The four models were cross-compared using the AIC (Burnham & Anderson 2002). The most parsimonious model was chosen under the following rules: the model with the lowest AIC was chosen, unless a simpler nested model had an AIC less than 5 points higher. MADD was selected only if MFPS or MDIST had an AIC 5 points lower than MLOCAL. If MFPS and MDIST were both better than MLOCAL (AIC 5 points lower) then the better model was selected. This meant that model MFPS was often selected while model MDIST was significantly better than MLOCAL. Each species was assigned a response group for distance-to-edge effect according to the sign of the parameter of the DIST variable: core (positive), peripheral (negative) or neutral response (non-significant).

Determining the maximum distance of correlation between species occurrence and distance-to-edge

In order to avoid confusion with the usual edge effect, we used the term ‘maximum distance of correlation’ (MDC) instead of ‘depth-of-edge influence’ to characterize the threshold distance beyond which species occurrence no longer varied with distance-to-edge. In previous attempts to determine the extent of edge influence, Chen et al. (1992) and Hylander (2005) proposed defining the edge influence as extending from the edge to a point where the response value was, respectively, 67% and 90% of the variation measured (or predicted) along the gradient considered. Such values are rather arbitrary and Ewers & Didham (2006) suggested using second derivative optima. However, after fitting response curves on our data, we noted that the second derivative never reached an optimum. We finally applied the approach based on the point where the response value was 90% of the predicted variation along the distance gradient.

Plant trait approach

Species were classified according to the following life-history traits: preference for forest, forest edge or non-forest habitats, after simplification of the detailed classification provided by Julve (2009), preference for ancient forests, a combination of the two lists provided by Hermy et al. (1999) and Dupouey et al. (2002), reproduction mode (by seed or vegetatively) from the Biolflor database (Kühn et al. 2004), eight dispersal modes from Julve (2009), seven life forms following Raunkiaer (1934), and finally, ecological preference for temperature, soil pH, soil nitrogen, light and soil moisture. We ran Fisher's exact tests on the contingency tables, crossing each of the 29 life traits and species preference for forest periphery or interior.

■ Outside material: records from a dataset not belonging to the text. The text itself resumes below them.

/-- Every word of a sequence and every event. -/
theorem exec_outSafe_of_not_fab {i : Instr} (hf : fabOf i = none) {s : State} (hwf : s.mem.wf = true) : OutSafe (exec i s) := by
  cases i with
  | conf _ | shadow _ _ | swap | stream _ _ _ _ | iter _ _
  | endl | br _ | waittok _ _ | join _ _ | leave _ _
  | launch _ _ _ | traps _ | gli _ _ | fixb _ _ _ | fixe _ _ _
  | rule _ _ | ruleFull _ _ | rotate _ | retract _ _ _ =>
    exact outSafe_onWord hwf fun r => by simp [hwf]
  | issue _ => exact outSafe_of_mem (issue_mem _ _) hwf
  | unpark _ => exact outSafe_of_mem (unpark_mem _ _) hwf
  | translationFault _ => exact outSafe_next (translationFault_wf _ _ hwf)
  | perform _ => exact outSafe_next (perform_wf _ _ hwf)
  | dequeue _ => exact outSafe_next (dequeue_wf _ _ hwf)
  | ewrite _ => exact outSafe_next (ewrite_wf _ _ hwf)
  | commit _ => exact outSafe_next (commit_wf _ _ hwf)
  | txAbort _ _ _ => exact outSafe_next (txAbort_wf _ _ _ _ hwf)
  | phaseGateOpen _ _ => exact outSafe_next (gateOpen_wf _ _ _ hwf)
  | hdeliver _ _ => exact outSafe_of_mem (hdeliver_mem _ _ _) hwf
  | edeliver _ _ => exact outSafe_next (edeliver_wf _ _ _ hwf)
  | faddArrival _ => exact outSafe_of_mem (faddArrival_mem _ _) hwf
  | boomWindowClose _ _ => exact outSafe_of_mem (windowClose_mem _ _ _) hwf
  | split _ _ => exact outSafe_of_mem (split_mem _ _ _) hwf
  | ownerApply _ _ => exact outSafe_next (ownerApply_wf _ _ _ hwf)
  | groupReply _ => exact outSafe_next (groupReply_wf _ _ hwf)
  | launchReply _ => exact outSafe_next (launchReply_wf _ _ hwf)
  | combineSumsReply _ => exact outSafe_next (combineReply_wf _ _ hwf)
  | fixbRetry _ => exact outSafe_of_mem (fixbRetry_mem _ _) hwf
  | rotateAck _ _ => exact outSafe_next (rotateAck_wf _ _ _ hwf)
  | requestLost _ _ => exact outSafe_next (requestLost_wf _ _ _ hwf)
  | barrierRelease _ => exact outSafe_of_mem (barrierRelease_mem _ _) hwf
  | mmaStart _ => exact outSafe_next (by simp [hwf])
  | mmaComplete _ => exact outSafe_next (by simp [hwf])
  | drainBegin _ => exact outSafe_next (by simp [hwf])
  | drainWord _ => exact outSafe_next (by simp [hwf])
  | deltaComplete _ _ => exact outSafe_next (deltaEvent_wf _ _ _ hwf)
  | invalidateArrival _ _ => exact outSafe_of_mem (invalidate_mem _ _ _) hwf
  | codedBlockDecode _ _ => exact outSafe_next (decodeHead_wf _ _ _ hwf)
  | configDone _ _ _ => exact outSafe_next (configDone_wf _ _ _ _ hwf)
  | shadowLoadComplete _ => exact outSafe_next (shadowLoad_wf _ _ hwf)
  | planeExchange _ => exact outSafe_next (planeExchange_wf _ _ hwf)
  | watchdogExpiry _ => exact outSafe_of_mem (watchdog_mem _ _) hwf
  | cruiseProbeEnd _ => exact outSafe_next (probeEnd_wf _ _ hwf)
  | stashStallTimeout _ => exact outSafe_next (stashTimeout_wf _ _ hwf)
  | waitaPoll _ => exact outSafe_of_mem (waitaPoll_mem _ _) hwf
  | sendRetry _ => exact outSafe_of_mem (sendRetry_mem _ _) hwf
  | messageArrival _ _ => exact outSafe_next (messageArrival_wf _ _ _ hwf)
  | rendezvousPull _ _ => exact outSafe_next (rendezvousPull_wf _ _ _ hwf)
  | xferSectorDone _ _ => exact outSafe_next (sectorDone_wf _ _ _ hwf)
  | cfgStoreError _ _ => exact outSafe_next (cfgError_wf _ _ _ hwf)
  | cfgReloadCheck _ => exact outSafe_next (reloadCheck_wf _ _ hwf)
  | uncorrectableError _ => exact outSafe_next (uncorrectable_wf _ _ hwf)
  | correctedError _ _ _ => exact outSafe_next (logEvent_wf _ _ _ _ _ _ _ _ hwf)
  | arborDecision _ => exact outSafe_of_mem (arbor_mem _ _) hwf
  | ageingStep _ => exact outSafe_next (by simp [hwf])
  | quantumExpiry _ => exact outSafe_next (by simp [hwf])
  | ingressLaunchWord _ _ _ => exact outSafe_next (launchIn_wf _ _ _ _ hwf)
  | ingressTokenWord _ _ _ => exact outSafe_of_mem (tokenIn_mem _ _ _ _) hwf
  | ctxregWrite _ _ => exact outSafe_of_mem (ctxreg_mem _ _ _) hwf
  | ctxtearWrite _ _ => exact outSafe_next (ctxtear_wf _ _ _ hwf)
  | tlbinvWrite _ _ => exact outSafe_of_mem (tlbinvWrite_mem _ _ _) hwf
  | tlbinvDone => exact outSafe_of_mem (tlbinvDone_mem _) hwf
  | tenantTableWrite _ _ => exact outSafe_of_mem (tenantWrite_mem _ _ _) hwf
  | almclr => exact outSafe_of_mem (almclr_mem _) hwf
  | lnkqclr _ => exact outSafe_of_mem (lnkqclr_mem _ _) hwf
  | registerWrite _ _ => exact outSafe_of_mem (registerWrite_mem _ _ _) hwf
  | hostBar4Write _ _ _ => exact outSafe_of_mem (bar4Write_mem _ _ _ _) hwf
  | hostBar4Read _ _ _ => exact outSafe_next (bar4Read_wf _ _ _ _ hwf)
  | atsResponse _ _ _ => exact outSafe_of_mem (atsResponse_mem _ _ _ _) hwf
  | priResponse _ _ => exact outSafe_next (priResponse_wf _ _ _ _ hwf)
  | priTimeout _ => exact outSafe_next (priResponse_wf _ _ _ _ hwf)
  | atsInvalidate _ _ _ => exact outSafe_of_mem (atsInvalidate_mem _ _ _ _) hwf
  | getVersion _ => exact outSafe_next (by simp [hwf])
  | finish _ => exact outSafe_of_mem (spdmFinish_mem _) hwf
  | endSession _ => exact outSafe_of_mem (spdmEnd_mem _) hwf
  | coldReset _ => exact outSafe_next (coldReset_wf _ _ hwf)
  | readyToken => exact outSafe_next (readyToken_wf _ hwf)
  | alarmLevel1 _ => exact outSafe_next (alarm_wf _ _ _ hwf)
  | alarmLevel2 _ => exact outSafe_next (alarm_wf _ _ _ hwf)
  | alarmLevel3 _ => exact outSafe_next (alarm_wf _ _ _ hwf)
  | linkTrain _ _ => exact outSafe_of_mem (linkTrain_mem _ _ _) hwf
  | trainingStepTimeout _ _ => exact outSafe_of_mem (trainTimeout_mem _ _ _) hwf
  | circuitCrcFail _ _ => exact outSafe_next (by simp [hwf])
  | linkdn _ _ => exact outSafe_next (logEvent_wf _ _ _ _ _ _ _ _ hwf)
  | flitCrcFail _ => exact outSafe_next (by simp [hwf])
  | rdreq _ _ => exact outSafe_next (rdreq_wf _ _ _ hwf)
  | rdrsp _ _ => exact outSafe_next (rdrsp_wf _ _ _ hwf)
  | wrreq _ _ => exact outSafe_next (wrreq_wf _ _ _ hwf)
  | wrack _ _ => exact outSafe_next (wrack_wf _ _ _ hwf)
  | atreq _ _ => exact outSafe_next (atreq_wf _ _ _ hwf)
  | atrsp _ _ => exact outSafe_next (atrsp_wf _ _ _ hwf)
  | msg _ _ => exact outSafe_of_mem (msgFlit_mem _ _ _) hwf
  | msgack _ _ => exact outSafe_next (msgack_wf _ _ _ hwf)
  | grnreq _ _ => exact outSafe_of_mem (grnreq_mem _ _ _) hwf
  | grnrsp _ _ => exact outSafe_of_mem (grnrsp_mem _ _ _) hwf
  | rel _ _ => exact outSafe_of_mem (relFlit_mem _ _ _) hwf
  | credit _ _ => exact outSafe_of_mem (creditFlit_mem _ _ _) hwf
  | retractComplete _ => exact outSafe_next (retractComplete_wf _ _ hwf)
  | fixbOpenAck _ _ => exact outSafe_next (fixbAck_wf _ _ _ hwf)
  | configurationLoadComplete _ => exact outSafe_next (configLoad_wf _ _ hwf)
  | imageValidationComplete _ => exact outSafe_next (validated_wf _ _ hwf)
  | readoutComplete _ => exact outSafe_next (readoutComplete_wf _ _ hwf)
  | restoreComplete _ => exact outSafe_next (restoreComplete_wf _ _ hwf)
  | freezeArrival _ => exact outSafe_next (freezeArrival_wf _ _ hwf)
  | thawArrival _ => exact outSafe_of_mem (thawArrival_mem _ _) hwf
  | groupRequestArrival _ => exact outSafe_of_mem (groupArrival_mem _ _) hwf
  | gadd _ _ _ _ => exact gadd_outSafe hwf _ _ _ _
  | gsub _ _ _ _ => exact gsub_outSafe hwf _ _ _ _
  | gand _ _ _ _ => exact gand_outSafe hwf _ _ _ _
  | gor _ _ _ _ => exact gor_outSafe hwf _ _ _ _
  | gxor _ _ _ _ => exact gxor_outSafe hwf _ _ _ _
  | gshl _ _ _ _ => exact gshl_outSafe hwf _ _ _ _
  | gshr _ _ _ _ => exact gshr_outSafe hwf _ _ _ _
  | gslt _ _ _ _ => exact gslt_outSafe hwf _ _ _ _
  | seqEnd | phase =>
    exact outSafe_onWord hwf fun r => notInHandler_wf _ _ _ hwf (whenDrained_wf _ _ _ _ hwf (by simp [hwf]))
  | loop _ _ _ _ =>
    exact loop_outSafe hwf _ _ _ _
  | brz _ _ | brnz _ _ =>
    exact outSafe_onWord hwf fun r => ite_wf (by simp [hwf]) (by simp [hwf])
  | getCapabilities _ | negotiateAlgorithms _ =>
    exact outSafe_next (by
      rw [spdmAt_mem _ _ _ (by simp)]
      exact hwf)
  | getDigests _ | getCertificate _ | challenge _ | getMeasurements _ =>
    exact outSafe_next (by
      rw [spdmSigned_mem _ _ _ _ rfl]
      exact hwf)
  | keyExchange _ =>
    exact outSafe_next (by
      rw [spdmSigned_mem _ _ _ _ (by simp)]
      exact hwf)
  | add _ | sub _ | mul _ | mulh _ | mulhu _
  | div _ | divu _ | rem _ | remu _ | and _
  | or _ | xor _ | andn _ | shl _ | shr _
  | sar _ | rol _ | ror _ | clz _ | popc _
  | min _ | max _ | minu _ | maxu _ | ceq _
  | cne _ | clt _ | cle _ | cgt _ | cge _
  | cltu _ | cgeu _ | mov _ | agen _ | constk _
  | steer _ | merge _ | cmerge _ | copy _ | gate _
  | ctr _ | ctrRoot _ | drop _ | sink _ | sinkEsc _
  | acc _ | accmax _ | accmin _ | vadd _ | vsub _
  | vmul _ | vfma _ | vfms _ | vmin _ | vmax _
  | vabs _ | vneg _ | vcmp _ | vblend _ | vand _
  | vor _ | vxor _ | vshl _ | vcvt _ | vred _
  | vredmax _ | vredmin _ | vscan _ | vshuf _ | vmaxr _
  | vamax _ | vscale _ | vrcp _ | vrsq _ | vexp2 _
  | vlog2 _ | vsfn _ | vsfnD _ | vquant _ | vdeq _
  | vpackCode _ | vpackRaw _ | vunpk _ | rob _ | robT _
  | mma _ | mopf _ | mdrain _ | mdrainAll _ | hprobe _
  | insnew _ | rpart _ | agg _ | negate _ | gradb _
  | rscan _ | dlbind _ | dlmul _ | dlref _ | dldrop _
  | bscore _ | topkb _ | attnacc _ | evict _ | evictReset _
  | ld _ | st _ | lda _ | stl _ | ldsync _
  | sete _ | fence _ | ldx _ | stx _ | fadd _
  | fadd64 _ | amax _ | amin _ | aswap _ | acas _
  | aor _ | aand _ | amaxr _ | ownerRange _ | ownerRel _
  | ownerFree _ | waita _ | wakea _ | xfer _ | stash _
  | unstash _ | pin _ | unpin _ | send _ | postr _
  | probeq _ | cancelr _ | ingress _ | egress _ | strmi _
  | strmo _ | barj _ | barjGrp _ | bardrop _ | bardropGrp _
  | trap _ | brk _ | rdtime _ | rdcyc _ | rdsys _
  | wrsys _ | freeze _ | thaw _ | readout _ | restore _
  | grant _ =>
    cases hf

In addition, to test the robustness of the plant trait approach, we analysed the relationship between the regression coefficient for distance-to-edge derived from the single species models (MDIST or MADD) and the same previous traits including all the 214 species, whether or not they significantly responded to distance-to-edge (Dupré & Ehrlén 2002). The logistic regression coefficient denotes the change in the logit of presence for a unit change in the predictor variable. Large positive values indicate a large increase in incidence with increasing distance-to-edge. Differences in coefficient between classes for nominal variables (habitat preference, preference for ancient forests, reproduction mode, dispersal mode and life form) were examined with one-way ANOVA followed by a Tukey HSD test for unequal sample size. The relationships between the coefficient and indicator values for Ta, pH, N, L and F were examined using linear regressions.

Data calculation and statistical analyses were carried out using the R software, version 2.12.2 (R Foundation for Statistical Computing, Vienna, AT).

Results

Species response to site quality predictors

The local model (MLOCAL) included between six and 17 predictors, with an average of 12 (Table 2). Among the list of potential predictors, MIV.pH and MIV.L with a quadratic form were the most frequent (they were predictors in 92% and 85% of the species models, respectively), followed by MONTH, MIV.N (quad), OWN, MIV.F (quad), COMP and SOIL. Also, MIV.pH (quad) was the most frequent first and second predictor (74 and 37 times, respectively), indicating the superiority of MIV.pH as a local site quality variable. Comparatively, SOIL or HUMUS had much lower ranks in the list of local predictors (eighth and 14th positions, respectively).

Table 2. Synthesis of the equation of the local model (MLOCAL) for the 214 species. The table gives, for each predictor and for each rank, the number of times the predictor entered the model at this rank (see Table 1 for predictor description)
PredictorPredictor rank no.
1234567891011121314151617Total
MIV.pH (quad)74372417196941 2 21 1 197
MIV.L (quad)123331292312149716321   183
MONTH1920192316151298677253  171
MIV.N (quad)2811151814101114976614  1155
OWN1661111211316131517105321 151
MIV.F (quad)912281011161012131172424  151
COMP9557171812813121116671 1148
SOIL917252215141114833 11   143
TMAX (quad)615151410812914810833  1136
MIV.Ta (quad)132681471011911563712  133
RAIN (quad)751112211412131194361 2 131
STRUC 1459101213141812912173 130
TOPO  214561391613910873 106
HUMUS10488415148672862 1 103
DHCl11 2159108111597663195
CCOV (quad)3627626777456143 76
DTW 1 11436910979742275
CCOV   24311117865684  75
Ta34 4666410 3312 1 53
RAIN211155662613421  46
TMAX 352 95275131  1 44
MIV.F1 212333271323   33
MIV.N54  6341 12211   30
MIV.L 112  1111311  1 14
MIV.pH21212  2 2 11    14

Species spatial pattern according to periphery-to-interior gradient and forest patch size

Of the 214 species available in the data set, 94 showed a neutral response to distance-to-edge and forest patch size (i.e. the best model for these species was MLOCAL), 42 responded to patch size only and 44 to distance-to-edge only. A total of 34 species showed a significant response to both distance-to-edge and patch size. Among the species studied, 40 were core species and 38 were peripheral species (Fig. 3). For the core species, the MDC ranged from 741 and 892 m and averaged 824 m. For the peripheral group, MDC varied between 318 and 794 m and averaged 668 m. Species preference for forest periphery or interior and MDC estimates are reported in Appendices S1 and S2. Neutral species are listed in Appendix S3.

Figure 3.

Observed species frequency according to distance-to-edge and corresponding predicted curve for two core (Festuca altissima, Vaccinium myrtillus), peripheral (Sambucus nigra, Urtica dioica) and neutral species (Anemone nemorosa, Cytisus scoparius). The distance-to-edge plotted for the observed data is the average distance of the corresponding decile.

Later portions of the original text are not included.